Zhu Jiangfeng, Shalel-Levanon Sagit, Bennett George, San Ka-Yiu
Department of Bioengineering, Rice University, Houston, Texas, USA.
Biotechnol Bioeng. 2007 May 1;97(1):138-43. doi: 10.1002/bit.21219.

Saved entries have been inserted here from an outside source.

/-- Whether an object is available (R687: in recovery only identity, session and update objects). -/
def State.available (s : State) (index : Nat) : Bool :=
  !s.md.recovery || index == 0x1000 || index == 0xA010 || index == 0xA030

/-- A request for an object that does not exist (R546); it makes no change-log entry (R566). DEDUCED, log entry 48. -/
def State.pxMissing (s : State) (q : PxReq) (service index sub ty : Nat) (signed : Bytes) : State :=
  if !s.pxHears q then s else
  match s.pxDuplicate q service index sub ty signed with
  | some e => ((s.bump Obj.pxDuplicates).pxSend q.path q.node q.origin 2 e.frame)
  | none => match s.pxAuthorise q service index sub ty signed with
    | none => (s.authFailure q).pxAnswer q service pxNotAuth index sub ty 0 []
    | some (_, counter) => ((s.pxAccept q counter).bump Obj.pxRequests).pxAnswer q service pxNoObject index sub ty counter []

/-- A WRITE (service 0x02) or the END of a block write (service 0x07) of one object (R538 to R541, R543, R549, R551,
R566, R660, R667): duplicate, session and AUTH, management processor down, access, `code` of the checks of the value;
then the write's own effect. `signed` is the DATA of the frame that AUTH covers, `data` the value, `old` the value before.
DEDUCED, log entry 68. -/
def State.pxRun (s : State) (q : PxReq) (o : ObjDef) (i j service ty : Nat) (signed data old : Bytes) (code : Nat)
    (effect : PxEffect) : State :=
  let idx := o.index + i
  let sub := o.sub + j
  if !s.pxHears q then s else
  match s.pxDuplicate q service idx sub ty signed with
  | some e => ((s.bump Obj.pxDuplicates).pxSend q.path q.node q.origin 2 e.frame)
  | none =>
    if s.px.rwp.any (fun r => r.key == PxReqKey q service idx sub) then s.bump Obj.pxDuplicates
    else match s.pxAuthorise q service idx sub ty signed with
    | none => (s.authFailure q).pxFinish q o i j service 0 0 pxNotAuth old old
    | some (role, counter) =>
      let s := (s.pxAccept q counter).bump Obj.pxRequests
      if !s.mgmt.running then s.pxAnswer q service pxBusy idx sub o.ty.code counter []
      else if !s.available idx then s.pxFinish q o i j service role counter pxState old old
      else if !o.access.writable then s.pxFinish q o i j service role counter pxAccess old old
      else if role < s.rankFor o then (s.authFailure q).pxFinish q o i j service role counter pxNotAuth old old
      else if code ≠ 0 then s.pxFinish q o i j service role counter code old old
      else match effect s with
        | .ok s' => s'.pxFinish q o i j service role counter 0 old data
        | .refuse c => s.pxFinish q o i j service role counter c old old
        | .refuseIn s' c => s'.pxFinish q o i j service role counter c old old
        | .defer =>
          if 16 ≤ s.px.rwp.length then (s.bump Obj.pxQueueFull).pxFinish q o i j service role counter pxBusy old old
          else { s with px := { s.px with rwp := s.px.rwp ++ [{
            q := q, key := PxReqKey q service idx sub, index := idx, sub := sub, data := data, role := role,
            counter := counter, since := s.now }] } }

/-- An expedited WRITE of one object whose value before was `old`: an element that the row does not have does not exist (R546); an open
block write of it comes first (R551), then type and range (R538). -/
def State.pxWriteOld (s : State) (q : PxReq) (o : ObjDef) (i j ty : Nat) (data old : Bytes) (effect : PxEffect) : State :=
  let busy := s.px.blocks.any (fun b => b.write && b.index == o.index + i && b.sub == o.sub + j)
  if o.has i j then s.pxRun q o i j 0x02 ty data data old (if busy then pxBusy else checkValue o ty data) effect
  else s.pxMissing q 0x02 (o.index + i) (o.sub + j) ty data

/-- An expedited WRITE of one object held in the dictionary. -/
def State.pxWrite (s : State) (q : PxReq) (o : ObjDef) (i j ty : Nat) (data : Bytes) (effect : PxEffect) : State :=
  s.pxWriteOld q o i j ty data ((s.val o i j).encode o.ty) effect

/-- The END of a block write of one DOMAIN object (R551, R553), its CRC found right. -/
def State.pxBlock (s : State) (q : PxReq) (o : ObjDef) (i j : Nat) (data : Bytes) (effect : PxEffect) : State :=
  if o.has i j then s.pxRun q o i j 0x07 o.ty.code (leBytes 4 (crc32 data)) data ((s.val o i j).encode o.ty) 0 effect
  else s.pxMissing q 0x07 (o.index + i) (o.sub + j) o.ty.code (leBytes 4 (crc32 data))

/-- A write whose data are the bytes of a number of the object's own type. -/
def State.pxWriteNat (s : State) (q : PxReq) (o : ObjDef) (i j v : Nat) (effect : PxEffect) : State :=
  s.pxWrite q o i j o.ty.code (leBytes o.ty.size v) effect

/-- Plain storing of a value (R538). -/
def storeValue (o : ObjDef) (i j : Nat) (data : Bytes) : PxEffect := fun s => .ok (s.setVal o (Val.decode o.ty data) i j)

end Sys2Proof.Machine
end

The product of yfiD gene is similar to pyruvate formate-lyase (PFL) activase and it has been reported to activate PFL by replacing the glycyl radical domain. To quantitate the effect of YfiD on the cell metabolism in microaerobic cultures, glucose-limited chemostat cultures were conducted with Escherichia coli yfiD mutant and yfiDarcA mutant strains. The microaerobic condition was controlled by purging the culture media with 2.5% O(2) in N(2). The intracellular metabolic flux distributions in these cultures were estimated based on C-13 labeling experiments. By comparing with the flux distributions in wild-type E. coli and the arcA mutant, it was shown that YfiD contributes to about 18% of the PFL flux in the arcA mutant, but it did not contribute to the PFL flux in wild-type E. coli. It was also shown that the cell used both PFL and pyruvate dehydrogenase (PDH) to supplement the acetyl-coenzyme A (AcCoA) pool under microaerobic conditions. The flux through PDH was about 22-30% of the total flux toward AcCoA in the wild-type, the yfiD mutant and yfiDarcA mutant strains. Relatively higher lactate production was seen in the yfiDarcA mutant than the other strains, which was due to the lower total flux through PFL and PDH toward AcCoA in this strain.
yfiD基因的产物类似于丙酮酸甲酸裂解酶(PFL)激活酶,据报道它通过取代甘氨酰自由基结构域来激活PFL。为了定量YfiD在微需氧培养中对细胞代谢的影响,使用大肠杆菌yfiD突变体和yfiDarcA突变体菌株进行了葡萄糖限制恒化器培养。通过用含2.5% O₂的N₂吹扫培养基来控制微需氧条件。基于¹³C标记实验估计了这些培养物中的细胞内代谢通量分布。与野生型大肠杆菌和arcA突变体中的通量分布相比,结果表明YfiD对arcA突变体中约18%的PFL通量有贡献,但对野生型大肠杆菌中的PFL通量没有贡献。还表明在微需氧条件下,细胞同时使用PFL和丙酮酸脱氢酶(PDH)来补充乙酰辅酶A(AcCoA)库。在野生型、yfiD突变体和yfiDarcA突变体菌株中,通过PDH的通量约占通向AcCoA的总通量的22% - 30%。在yfiDarcA突变体中观察到的乳酸产量相对高于其他菌株,这是由于该菌株中通过PFL和PDH通向AcCoA的总通量较低。